The thing that gets me the most isn't so much that the world is crashing, but that the world is blaming the US. In this kind of a situation, wouldn't it be best for the leaders to work together to pull the world economy out of this hole instead of saying,

Dear US:
This is all your fault.
Signed,
The World

After watching this report, I can't help but be disgusted with the rest of the world. Excuse me, World, but who has functioned as one of your major markets for export? America. Who has served as your 'police force' for many many years? America. And who has provided your former citizens with the opportunity to achieve their business and financial dreams as a part of our free market/capitalist ideals? America.

How dare you. How dare you point the finger in our direction. Don't pretend that you've exercised smart money and economic choices since the beginning of time. Don't pretend that we've never patronized your business and companies as American citizens. How dare you tell us that you 'told us so'. Really, how can you? How about you stop ganging up on us and help us through this horrible horrible time just as we've done for you in the past. Don't punish and blame the American taxpayer for what our goofy President has managed to do. Yes, we may have elected him into two terms. But don't forget the 48% of us that didn't and voted for the Democratic candidate. Don't forget about those of us who weren't old enough to exercise our voting rights, but are now taxpayers. Don't you dare penalize us for going against the grain in the first place and then generalize us into a population of irresponsibility.

I'm sure you're wondering why the title of this blog is a clean bathroom. It's mostly metaphorical. I'm a writer - get used to it.

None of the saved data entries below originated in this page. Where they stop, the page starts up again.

/-- A restored strand takes its slot, or another where that one is taken, or a spill record; its EPOCH advances (24 R411), and it is READY
behind those restored before it. -/
def State.restoreStrand (s : State) (ctx core : Nat) (sameBase : Bool) (m : SMap Nat) (e : Nat × Strand) : State :=
  let st := e.2
  let place : Place :=
    match st.place with
    | .slot n =>
      if (s.strandAt core n).isNone then .slot n
      else match s.freeSlot core with | some m => .slot m | none => .spill n
    | p => p
  let slot := match place with | .slot n => n | _ => 0
  let ep := ((Sparse.get (s.core core).epochs slot).getD 0 + 1) % 256
  let s := match place with
    | .slot _ => s.editCore core fun k => { k with epochs := Sparse.put k.epochs slot ep }
    | _ => s
  let spilled := match place with | .spill _ => true | _ => false
  let ready := st.state == .ready || st.state == .run
  let bound := match st.vec with | some v => !v.spilled | none => false
  let st := if bound && 8 ≤ s.boundContexts core then spillVec st else st
  { s.setStrand e.1
      { st with core := core, ctx := ctx, place := place, epoch := ep, streamSeq := []
                woken := st.woken || (spilled && ready), since := s.order
                state := if ready then (if spilled then .parked else .ready) else st.state
                await := s.awaitAgain m ctx st.await
                visMax := if sameBase then st.visMax else 0
                watch := st.watch.map (s.rewatch ctx)
                region := st.region.map fun g => { g with blocked := g.blocked.map (s.awaitAgain m ctx) } }
    with order := s.order + 1 }

/-- The strands of a core, the one that took its state first leading. -/
def bySince (l : List (Nat × Strand)) : List (Nat × Strand) :=
  l.foldl (fun out e => (out.takeWhile fun d => d.2.since ≤ e.2.since) ++ e :: (out.dropWhile fun d => d.2.since ≤ e.2.since)) []

/-- A strand in the second wait of a BAR re-enters it at the word's place now (R380), or issues again where its address no longer
translates. -/
def State.restoreWait (s : State) (ctx : Nat) (w : Waiter) : State :=
  match s.placeOf ctx w.va with
  | some pa => { s with waiters := s.waiters ++ [{ w with addr := pa, listed := true }] }
  | none => s.goOn w.uid w.access

/-- A command of the context on a core of its leaf. -/
def State.restoreCmd (s : State) (ctx : Nat) (m : SMap Nat) (move : Rect → Rect) (c : Command) : Command :=
  let u := newName m c.uid
  { c with uid := u, sid := ((s.strand? u).map (·.sid)).getD c.sid, ctx := ctx, rect := move c.rect }

/-- A saved core is restored into the core at its offset in the leaf. -/
def State.restoreCore (s : State) (ctx : Nat) (r : Rect) (sameBase : Bool) (m : SMap Nat) (move : Rect → Rect) (v : SavedCore) : State :=
  let core := coreAt (r.ofile + v.dx) (r.orank + v.dy)
  if !r.hasCore core then s
  else
    let base := scratchBase core
    let inside (a : Nat) : Bool := base ≤ a && a < base + 2 ^ 17
    let strands := (bySince v.strands).map fun e => (newName m e.1, e.2)
    let s := strands.foldl (fun s e => s.restoreStrand ctx core sameBase m e) s
    let trans (l : List TlbEntry) : List TlbEntry := l.map fun t => { t with ctx := ctx }
    let eng (e old : Engine) : Engine :=
      let e := { e with queue := e.queue ++ old.queue.map (s.restoreCmd ctx m move), sum := old.sum, tlb := (trans old.tlb ++ e.tlb).take 32 }
      let named (u : Option Nat) : Option Nat := u.bind (Sparse.get m)
      if e.claim.isSome then e else { e with shadow := old.shadow, claim := named old.claim, last := named old.last }
    let arrivals := v.arrivals.filterMap fun a => match a with
      | .strand u => if (Sparse.get m u).isSome then some (Arrival.strand (newName m u)) else none
      | a => some a
    let tagOf (n : Nat) : Nat :=
      (((v.strands.find? fun e => e.2.place == .slot n).bind fun e => s.strand? (newName m e.1)).map (·.slotNo)).getD n
    let s := s.editCore core fun k =>
      { k with mx := eng k.mx v.mx, ce := eng k.ce v.ce, acc := v.acc, codebook := v.codebook, cregs := v.cregs, cwrites := []
               deque := k.deque ++ v.deque.map (fun d => { d with tag := d.tag.map tagOf })
               spilled := k.spilled ++ v.dqSpilled.map (fun d => { d with ctx := ctx })
               arrivals := k.arrivals ++ arrivals
               tlb := (trans v.tlb ++ k.tlb).take 64, itlb := (trans v.itlb ++ k.itlb).take 32
               brk := v.brk.foldl (fun b e => Sparse.put b e.1 e.2) k.brk
               seq := match k.seq with | some u => some u | none => v.seq.bind (Sparse.get m) }
    let mem := v.scratch.foldl (fun m e => Memory.set m (base + e.1 % 2 ^ 17) e.2) (s.mem.filter fun e => !inside e.1)
    let words (l old : List Nat) : List Nat :=
      l.foldl (fun l w => insertNat l (base / 8 + w % 2 ^ 14)) (old.filter fun w => !inside (8 * w))
    let s := { s with mem := mem, empties := words v.scratchEmpty s.empties, poison := words v.scratchBad s.poison }
    let s := v.waits.foldl (fun s w => s.restoreWait ctx { w with uid := newName m w.uid }) s
    v.router.foldl (fun s e => s.editLaunch e.1 fun l => { l with flight := l.flight ++ [e.2] }) s
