/-! ### Events: the fabric -/

/-- 24 R408, R411 to R414, 05 R130, 10 R221, R222: a packet that a port discards is not taken; an operation for another module goes on. One
that begins a stream at this module, of a job it knows, with an address that passes the checks: LDX answers with the word at its home, STX
and a mailbox message write theirs and are acknowledged, a remote atomic answers with the old value and writes the new. Where a check fails
it answers the cause, where a home is held it waits; of a job it does not know it answers NOCTX; without a record it is refused. Where the
rules are silent or open to a reading, the model's own: log entries 25 and 28. -/
def Obligations.FabricOperations : Prop :=
  ∀ (s a r : State) (p : Packet) (ty ctx : Nat) (xs : List Xlat) (x : Xlat), s.boot.state ≠ 5 →
    let i : Instr := if ty = 1 then .fabricLdx p else if ty = 2 then .fabricStx p else if ty = 3 then .fabricRemoteAtomic p
      else .fabricMsgMailbox p
    let q : Packet := { p with link := none }
    let s0 : State := { a with outbox := a.outbox.erase (ty, p) }
    let stream : StreamRec :=
      { src := p.src, strand := p.strand, epoch := p.epoch, expected := p.seq, held := [(p.seq, ty, q)], queued := none }
    let s1 : State := { s0 with streams := s0.streams ++ [stream], quiet := s0.quiet.filter fun r => !r.is q }
    let answer (ty' : Nat) (aux : BitVec 64) (ws : List Word) : Nat × Packet :=
      (ty', { q with dst := p.src, src := p.dst, aux := aux, words := ws, channel := 0, hop := none })
    let answers (t : State) (ty' : Nat) (aux : BitVec 64) (ws : List Word) : Prop := t.outbox = s0.outbox ++ [answer ty' aux ws]
    let n := if ty = 3 ∧ field p.aux 4 3 = 2 then 4 else 8
    let k := if ty = 4 then p.words.length else 1
    1 ≤ ty → ty ≤ 4 →
    (s.takenAt p = none → exec i s = .next s) ∧
    (s.takenAt p = some a →
      (p.dst ≠ s.selfModule → exec i s = .next { s0 with outbox := s0.outbox ++ [(ty, q)] }) ∧
      (p.dst = s.selfModule → s.streamOf q = none →
        (4096 ≤ s.streams.length → p.src ≠ s.selfModule → exec i s = .next s0) ∧
        (4096 ≤ s.streams.length → p.src = s.selfModule → s.refused = [] →
          exec i s = .next { s0 with refused := [⟨p.strand, p.epoch, p.seq, s.gclk + 600⟩] }) ∧
        (s.streams.length < 4096 → (s.newStream q).expected = p.seq → s.waiters = [] →
          (s.jobCtx p.job = none →
            ∃ t, exec i s = .next t ∧ answers t 0x12 32 [] ∧ t.mem = s.mem ∧ t.jobFilter = s.jobFilter + 1) ∧
          (∀ c e v, s.jobCtx p.job = some ctx →
            s1.targetAccess (askerOf q) ctx (remoteCheck ty p.mode n) n k p.addr = (.error (.trap c e v), r) →
            ∃ t, exec i s = .next t ∧ answers t 0x12 (BitVec.ofNat 64 c) [] ∧ t.mem = r.mem) ∧
          (∀ w, s.jobCtx p.job = some ctx →
            s1.targetAccess (askerOf q) ctx (remoteCheck ty p.mode n) n k p.addr = (.error (.wait w), r) →
            exec i s = .next ((r.askUnit w).standStream q w)) ∧
          (s.jobCtx p.job = some ctx → s1.targetAccess (askerOf q) ctx (remoteCheck ty p.mode n) n k p.addr = (.ok xs, r) →
            xs.head? = some x → (∃ y ∈ xs, r.tierDown y.pa = true) → ∃ t, exec i s = .next t ∧ t.mem = r.mem ∧
              answers t 0x12 (BitVec.ofNat 64 (if ty = 1 ∨ ty = 3 then Cause.memoryUe else 37)) []) ∧
          (s.jobCtx p.job = some ctx → s1.targetAccess (askerOf q) ctx (remoteCheck ty p.mode n) n k p.addr = (.ok xs, r) →
            xs.head? = some x → (∀ y ∈ xs, r.tierDown y.pa = false) → p.mode = 0 →
            (ty = 1 → r.poisoned x.pa 8 = false → ∃ t rest, exec i s = .next t ∧ t.mem = r.mem ∧ (p.words ≠ [] → rest = []) ∧
              answers t 0x10 0 (r.word x.pa :: rest)) ∧
            (ty = 1 → r.poisoned x.pa 8 = true →
              ∃ t, exec i s = .next t ∧ t.mem = r.mem ∧ answers t 0x12 (BitVec.ofNat 64 Cause.memoryUe) []) ∧
            (ty = 2 → ∃ t vt, exec i s = .next t ∧ t.mem = (r.store x.pa 8 (p.words.headD 0).toNat).mem ∧ answers t 0x11 vt []) ∧
            (ty = 3 → r.poisoned x.pa n = false → ∃ t vt, exec i s = .next t ∧
              let op := field p.aux 15 8
              let m := field p.aux 7 3
              let arg (i : Nat) : Nat := (p.words.getD i 0).toNat % 2 ^ (8 * n)
              let v := atomicValue op (field p.aux 2 0) m (8 * n) (r.load x.pa n) (arg 0) (arg 1) (arg 2)
              t.mem = (if v.1 then (r.store x.pa n v.2).mem else r.mem) ∧ answers t 0x10 vt [BitVec.ofNat 64 (r.load x.pa n)]) ∧
            (ty = 4 → ∃ t vt, exec i s = .next t ∧
              t.mem = ((xs.map (·.pa)).zip p.words).foldl (fun m e => Memory.setBytes m e.1 (Memory.toBytes 8 e.2.toNat)) r.mem ∧
              answers t 0x11 vt [])))))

Last night, I started to realize that my life isn't going to be as wonderful as I think upon my return to the states. I really missed my friends and my family last night after talking to them and realizing how much I wished I could be with them. I became frustrated to the point that I couldn't even pay attention to the TV anymore; I couldn't even write about how I was feeling; and I sure as hell didn't want to talk about it with anyone back home. So - I cleaned the bathroom. I started with the tiles on the shower wall. I scrubbed and scrubbed until there was no reason to do any more. Then I moved to the tub, which just took a quick spritz of cleaner and a light scrubbing with the sponge. Then, I moved on to the floor. Instead of mopping, I used a sponge and got down on my hands and knees to make sure it was clean. I moved across the floor and scrubbed the corners. Finally, I got to the toilet. The worst part. We hadn't cleaned the toilet since we first got here, and although we don't use it often, it had somehow gotten to be pretty disgusting. I'll spare you of the details, but remember, this is all a metaphor. I left the toilet squeaky clean for the time being. As I stood up to examine the bathroom in all its clean glory, I admired the stainless steel faucets and the shiny porcelain that I had just put my sweat and tears into. It was one of the most beautiful things I'd ever seen and I couldn't wait to get in there and use it now that it was cleaned out. However, to close this metaphor, I realized that I'd eventually be back in this position again - we'd use the bathroom irresponsibly, letting water drip on the floor, using the toilet - and eventually, we'd have to clean it up again. Just a simple, normal, regular cycle.